Овицы выжили, несмотря на пытки, сопровождавшие опыты. Возможно, потому, что совокупность свойственных им аномалий делала их незаменимым предметом исследования для нацистской «генетики». Еврейское происхождение обрекло Овицев на опыты; их карликовость обусловила их выживание. В этом заключается один из мрачных парадоксов Освенцима: здесь излишняя человечность становилась приговором без права обжалования, а монструозность могла стать спасением. Таков был пример Элиаса Линдзина, номера 141565, сумасшедшего карлика, обладавшего нечеловеческой силой, которого встретил в лагере Примо Леви: он предположил даже, что тот был там счастлив[680]
.После войны Овицы возобновили свой музыкальный номер, но теперь он носил иное название:
Демонстрация монстров начинает идти на спад сразу же после II Мировой войны. И если причины подобного исчезновения сейчас все более очевидны, то последствия остаются весьма парадоксальны: сфера зрелищ и торговли, связанная с монструозностью, действительно могла процветать, лишь пока идентификация зрителя с объектом демонстрации оставалась слабой или отсутствовала вовсе. Именно в тот момент, когда монструозности был придан человеческий характер, то есть когда балаганный зритель смог разглядеть в уродстве демонстрируемого тела себе подобного, сама такая демонстрация стала в высшей степени проблематична. Это двойственный и сложный исторический переворот в отношении к монструозности, несколько иного порядка, чем тот, развитие которого мы видели в XIX веке, а результат — в первой половине следующего — привел к отказу от традиционных средств демонстрации анормального. Но монструозные зрелища имеют слишком древнюю антропологическую основу и отвечают слишком глубоким психологическим потребностям, чтобы так просто исчезнуть. В течение XX века могло лишь поддерживаться уже установившееся положение между зрителем человеческих аномалий и объектом его внимания, заключающееся в разнообразных способах отстранения. Об истории различных форм психологической, технологической и социальной отстраненности, появившихся в течение века в сфере отношения к монструозности, а также о масштабах их парадоксальности, нам бы и хотелось упомянуть в конце разговора. Начать стоит с происходящих с начала века изменений вкусов и состава публики, проявляющей все большее охлаждение к балаганам.

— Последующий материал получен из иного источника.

@[simp] theorem State.addHold_cores (s : State) (c : Fin 64) (e : Nat) (p : Bool) : (s.addHold c e p).cores = s.cores := rfl
@[simp] theorem State.addHold_upads (s : State) (c : Fin 64) (e : Nat) (p : Bool) : (s.addHold c e p).upads = s.upads := rfl
@[simp] theorem State.addHold_kpads (s : State) (c : Fin 64) (e : Nat) (p : Bool) : (s.addHold c e p).kpads = s.kpads := rfl
@[simp] theorem State.addHold_dpads (s : State) (c : Fin 64) (e : Nat) (p : Bool) : (s.addHold c e p).dpads = s.dpads := rfl
@[simp] theorem State.addHold_gmem (s : State) (c : Fin 64) (e : Nat) (p : Bool) : (s.addHold c e p).gmem = s.gmem := rfl
@[simp] theorem State.addHold_code (s : State) (c : Fin 64) (e : Nat) (p : Bool) : (s.addHold c e p).code = s.code := rfl
@[simp] theorem State.addHold_codeTop (s : State) (c : Fin 64) (e : Nat) (p : Bool) : (s.addHold c e p).codeTop = s.codeTop := rfl
@[simp] theorem State.addHold_ctxs (s : State) (c : Fin 64) (e : Nat) (p : Bool) : (s.addHold c e p).ctxs = s.ctxs := rfl
@[simp] theorem State.addHold_kernels (s : State) (c : Fin 64) (e : Nat) (p : Bool) : (s.addHold c e p).kernels = s.kernels := rfl
@[simp] theorem State.addHold_staged (s : State) (c : Fin 64) (e : Nat) (p : Bool) : (s.addHold c e p).staged = s.staged := rfl
@[simp] theorem State.addHold_barriers (s : State) (c : Fin 64) (e : Nat) (p : Bool) : (s.addHold c e p).barriers = s.barriers := rfl
@[simp] theorem State.addHold_runs (s : State) (c : Fin 64) (e : Nat) (p : Bool) : (s.addHold c e p).runs = s.runs := rfl
@[simp] theorem State.addHold_host (s : State) (c : Fin 64) (e : Nat) (p : Bool) : (s.addHold c e p).host = s.host := rfl
@[simp] theorem State.addHold_power (s : State) (c : Fin 64) (e : Nat) (p : Bool) : (s.addHold c e p).power = s.power := rfl
@[simp] theorem State.addHold_links (s : State) (c : Fin 64) (e : Nat) (p : Bool) : (s.addHold c e p).links = s.links := rfl
@[simp] theorem State.addHold_log (s : State) (c : Fin 64) (e : Nat) (p : Bool) : (s.addHold c e p).log = s.log := rfl
@[simp] theorem State.addHold_watchdog (s : State) (c : Fin 64) (e : Nat) (p : Bool) : (s.addHold c e p).watchdog = s.watchdog := rfl
@[simp] theorem State.addHold_time (s : State) (c : Fin 64) (e : Nat) (p : Bool) : (s.addHold c e p).time = s.time := rfl
@[simp] theorem State.addHold_turns (s : State) (c : Fin 64) (e : Nat) (p : Bool) : (s.addHold c e p).turns = s.turns := rfl
@[simp] theorem State.addHold_cur (s : State) (c : Fin 64) (e : Nat) (p : Bool) : (s.addHold c e p).cur = s.cur := rfl
@[simp] theorem State.addHold_steps (s : State) (c : Fin 64) (e : Nat) (p : Bool) : (s.addHold c e p).steps = s.steps := rfl
@[simp] theorem State.addHold_fresh (s : State) (c : Fin 64) (e : Nat) (p : Bool) : (s.addHold c e p).fresh = s.fresh := rfl
@[simp] theorem State.addHold_pushes (s : State) (c : Fin 64) (e : Nat) (p : Bool) : (s.addHold c e p).pushes = s.pushes := rfl
@[simp] theorem State.addHold_dead (s : State) (c : Fin 64) (e : Nat) (p : Bool) : (s.addHold c e p).dead = s.dead := rfl

@[simp] theorem State.dropHolds_cores (s : State) (l : List Nat) : (s.dropHolds l).cores = s.cores := rfl
@[simp] theorem State.dropHolds_upads (s : State) (l : List Nat) : (s.dropHolds l).upads = s.upads := rfl
@[simp] theorem State.dropHolds_kpads (s : State) (l : List Nat) : (s.dropHolds l).kpads = s.kpads := rfl
@[simp] theorem State.dropHolds_dpads (s : State) (l : List Nat) : (s.dropHolds l).dpads = s.dpads := rfl
@[simp] theorem State.dropHolds_gmem (s : State) (l : List Nat) : (s.dropHolds l).gmem = s.gmem := rfl
@[simp] theorem State.dropHolds_code (s : State) (l : List Nat) : (s.dropHolds l).code = s.code := rfl
@[simp] theorem State.dropHolds_codeTop (s : State) (l : List Nat) : (s.dropHolds l).codeTop = s.codeTop := rfl
@[simp] theorem State.dropHolds_ctxs (s : State) (l : List Nat) : (s.dropHolds l).ctxs = s.ctxs := rfl
@[simp] theorem State.dropHolds_nextHold (s : State) (l : List Nat) : (s.dropHolds l).nextHold = s.nextHold := rfl
@[simp] theorem State.dropHolds_kernels (s : State) (l : List Nat) : (s.dropHolds l).kernels = s.kernels := rfl
@[simp] theorem State.dropHolds_staged (s : State) (l : List Nat) : (s.dropHolds l).staged = s.staged := rfl
@[simp] theorem State.dropHolds_barriers (s : State) (l : List Nat) : (s.dropHolds l).barriers = s.barriers := rfl
@[simp] theorem State.dropHolds_runs (s : State) (l : List Nat) : (s.dropHolds l).runs = s.runs := rfl
@[simp] theorem State.dropHolds_host (s : State) (l : List Nat) : (s.dropHolds l).host = s.host := rfl
@[simp] theorem State.dropHolds_power (s : State) (l : List Nat) : (s.dropHolds l).power = s.power := rfl
@[simp] theorem State.dropHolds_links (s : State) (l : List Nat) : (s.dropHolds l).links = s.links := rfl
@[simp] theorem State.dropHolds_log (s : State) (l : List Nat) : (s.dropHolds l).log = s.log := rfl
@[simp] theorem State.dropHolds_watchdog (s : State) (l : List Nat) : (s.dropHolds l).watchdog = s.watchdog := rfl
@[simp] theorem State.dropHolds_time (s : State) (l : List Nat) : (s.dropHolds l).time = s.time := rfl
@[simp] theorem State.dropHolds_turns (s : State) (l : List Nat) : (s.dropHolds l).turns = s.turns := rfl
@[simp] theorem State.dropHolds_cur (s : State) (l : List Nat) : (s.dropHolds l).cur = s.cur := rfl
@[simp] theorem State.dropHolds_steps (s : State) (l : List Nat) : (s.dropHolds l).steps = s.steps := rfl
@[simp] theorem State.dropHolds_fresh (s : State) (l : List Nat) : (s.dropHolds l).fresh = s.fresh := rfl
@[simp] theorem State.dropHolds_pushes (s : State) (l : List Nat) : (s.dropHolds l).pushes = s.pushes := rfl
@[simp] theorem State.dropHolds_dead (s : State) (l : List Nat) : (s.dropHolds l).dead = s.dead := rfl

@[simp] theorem State.setPad_cores (s : State) (l : Loc) (p : Pad) : (s.setPad l p).cores = s.cores := by cases l <;> rfl
@[simp] theorem State.setPad_code (s : State) (l : Loc) (p : Pad) : (s.setPad l p).code = s.code := by cases l <;> rfl
@[simp] theorem State.setPad_codeTop (s : State) (l : Loc) (p : Pad) : (s.setPad l p).codeTop = s.codeTop := by cases l <;> rfl
@[simp] theorem State.setPad_ctxs (s : State) (l : Loc) (p : Pad) : (s.setPad l p).ctxs = s.ctxs := by cases l <;> rfl
@[simp] theorem State.setPad_holds (s : State) (l : Loc) (p : Pad) : (s.setPad l p).holds = s.holds := by cases l <;> rfl
@[simp] theorem State.setPad_nextHold (s : State) (l : Loc) (p : Pad) : (s.setPad l p).nextHold = s.nextHold := by cases l <;> rfl
@[simp] theorem State.setPad_kernels (s : State) (l : Loc) (p : Pad) : (s.setPad l p).kernels = s.kernels := by cases l <;> rfl
@[simp] theorem State.setPad_staged (s : State) (l : Loc) (p : Pad) : (s.setPad l p).staged = s.staged := by cases l <;> rfl
@[simp] theorem State.setPad_barriers (s : State) (l : Loc) (p : Pad) : (s.setPad l p).barriers = s.barriers := by cases l <;> rfl
@[simp] theorem State.setPad_runs (s : State) (l : Loc) (p : Pad) : (s.setPad l p).runs = s.runs := by cases l <;> rfl
@[simp] theorem State.setPad_host (s : State) (l : Loc) (p : Pad) : (s.setPad l p).host = s.host := by cases l <;> rfl
@[simp] theorem State.setPad_power (s : State) (l : Loc) (p : Pad) : (s.setPad l p).power = s.power := by cases l <;> rfl
@[simp] theorem State.setPad_links (s : State) (l : Loc) (p : Pad) : (s.setPad l p).links = s.links := by cases l <;> rfl
@[simp] theorem State.setPad_log (s : State) (l : Loc) (p : Pad) : (s.setPad l p).log = s.log := by cases l <;> rfl
@[simp] theorem State.setPad_watchdog (s : State) (l : Loc) (p : Pad) : (s.setPad l p).watchdog = s.watchdog := by cases l <;> rfl
@[simp] theorem State.setPad_time (s : State) (l : Loc) (p : Pad) : (s.setPad l p).time = s.time := by cases l <;> rfl
@[simp] theorem State.setPad_turns (s : State) (l : Loc) (p : Pad) : (s.setPad l p).turns = s.turns := by cases l <;> rfl
@[simp] theorem State.setPad_cur (s : State) (l : Loc) (p : Pad) : (s.setPad l p).cur = s.cur := by cases l <;> rfl
@[simp] theorem State.setPad_steps (s : State) (l : Loc) (p : Pad) : (s.setPad l p).steps = s.steps := by cases l <;> rfl
@[simp] theorem State.setPad_fresh (s : State) (l : Loc) (p : Pad) : (s.setPad l p).fresh = s.fresh := by cases l <;> rfl
@[simp] theorem State.setPad_pushes (s : State) (l : Loc) (p : Pad) : (s.setPad l p).pushes = s.pushes := by cases l <;> rfl
@[simp] theorem State.setPad_dead (s : State) (l : Loc) (p : Pad) : (s.setPad l p).dead = s.dead := by cases l <;> rfl

@[simp] theorem State.perform_cores (s : State) (l : Loc) (cs : List Host.Cell) : (s.perform l cs).cores = s.cores := by cases l <;> rfl
@[simp] theorem State.perform_code (s : State) (l : Loc) (cs : List Host.Cell) : (s.perform l cs).code = s.code := by cases l <;> rfl
@[simp] theorem State.perform_codeTop (s : State) (l : Loc) (cs : List Host.Cell) : (s.perform l cs).codeTop = s.codeTop := by cases l <;> rfl
@[simp] theorem State.perform_ctxs (s : State) (l : Loc) (cs : List Host.Cell) : (s.perform l cs).ctxs = s.ctxs := by cases l <;> rfl
@[simp] theorem State.perform_holds (s : State) (l : Loc) (cs : List Host.Cell) : (s.perform l cs).holds = s.holds := by cases l <;> rfl
@[simp] theorem State.perform_nextHold (s : State) (l : Loc) (cs : List Host.Cell) : (s.perform l cs).nextHold = s.nextHold := by cases l <;> rfl
@[simp] theorem State.perform_kernels (s : State) (l : Loc) (cs : List Host.Cell) : (s.perform l cs).kernels = s.kernels := by cases l <;> rfl
@[simp] theorem State.perform_staged (s : State) (l : Loc) (cs : List Host.Cell) : (s.perform l cs).staged = s.staged := by cases l <;> rfl
@[simp] theorem State.perform_barriers (s : State) (l : Loc) (cs : List Host.Cell) : (s.perform l cs).barriers = s.barriers := by cases l <;> rfl
@[simp] theorem State.perform_runs (s : State) (l : Loc) (cs : List Host.Cell) : (s.perform l cs).runs = s.runs := by cases l <;> rfl
@[simp] theorem State.perform_host (s : State) (l : Loc) (cs : List Host.Cell) : (s.perform l cs).host = s.host := by cases l <;> rfl
@[simp] theorem State.perform_power (s : State) (l : Loc) (cs : List Host.Cell) : (s.perform l cs).power = s.power := by cases l <;> rfl
@[simp] theorem State.perform_links (s : State) (l : Loc) (cs : List Host.Cell) : (s.perform l cs).links = s.links := by cases l <;> rfl
@[simp] theorem State.perform_log (s : State) (l : Loc) (cs : List Host.Cell) : (s.perform l cs).log = s.log := by cases l <;> rfl
@[simp] theorem State.perform_watchdog (s : State) (l : Loc) (cs : List Host.Cell) : (s.perform l cs).watchdog = s.watchdog := by cases l <;> rfl
@[simp] theorem State.perform_time (s : State) (l : Loc) (cs : List Host.Cell) : (s.perform l cs).time = s.time := by cases l <;> rfl
@[simp] theorem State.perform_turns (s : State) (l : Loc) (cs : List Host.Cell) : (s.perform l cs).turns = s.turns := by cases l <;> rfl
@[simp] theorem State.perform_cur (s : State) (l : Loc) (cs : List Host.Cell) : (s.perform l cs).cur = s.cur := by cases l <;> rfl
@[simp] theorem State.perform_steps (s : State) (l : Loc) (cs : List Host.Cell) : (s.perform l cs).steps = s.steps := by cases l <;> rfl
@[simp] theorem State.perform_fresh (s : State) (l : Loc) (cs : List Host.Cell) : (s.perform l cs).fresh = s.fresh := by cases l <;> rfl
@[simp] theorem State.perform_pushes (s : State) (l : Loc) (cs : List Host.Cell) : (s.perform l cs).pushes = s.pushes := by cases l <;> rfl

При чтении обозрений ярмарочных празднеств того времени становится очевиден упадок зрелищ, основанных за истощении и развращении демонстрируемого тела. На празднике в Нёйи в 1910 году обнаруживаются «три уставшие женщины, с вялыми телами, в трико борцов»[681]
. Далее демонстрируются человеческие диковинки и «живые картинки»: за кассой съежилась старая женщина, одетая в черное. На эстраде выступает согнутый в три погибели горбун. Что касается «красоты греческого тела»: «это были бедные уставшие девушки, с осунувшимися лицами, неумело накрашенные… с застывшими, безвольными и вялыми взглядами»[682]. Описание традиционных мест массовых увеселений в период между двумя войнами представляло собой длинный некролог, изображающий мрачную процессию изнуренных актеров, трогающих до глубины души. Время от времени в прессе сообщалось о печальной кончине ярмарочных диковинок и престарелых ярмарочных актеров.Подобные взгляды, несомненно, отражали социальное суждение тех, кто их высказывал. Таким образом, можно говорить о разделении публики, которую так долго объединяло общее любопытство к ярмарочным феноменам. «Нёйи, где парижанам предлагался единственный настоящий праздник, наводняли самые низшие слои населения, чернь»[683]
. «Приличные люди», почтенные представители мелкой буржуазии и празднично одетая публика «уступила место всякому отребью, основную массу которого составляло безработное трудоспособное население»[684]. Об этом настойчиво говорит смена точки зрения в описаниях обозревателей ярмарочных балаганов: постепенно они переводят взгляд со сцены, чтобы рассмотреть зал. Это классическая стратегия установления визуального различия: «хороший вкус» буржуазного наблюдателя вынуждает его к отстраненности. Если он желает получить удовольствие от массового развлечения, ему необходимо выделить себя из толпы зрителей, чтобы отгородиться от нее. Запах, грязь, шум толпы становятся такими же элементами зрелища, как и демонстрируемые на подмостках анатомические странности. Таков результат процесса социального отказа от «пошлости» во имя «вкуса», завершающий движение по установлению контроля над общественной досуговой культурой, первые попытки которого, как мы видели, обнаруживаются уже во второй половине XIX века: «Я заплатил шесть су, чтобы зайти в числе первых. Балаган был почти полон… <…> Я встал в углу: одним глазом я наблюдал за спектаклем, другим же — рассматривал зал»[685].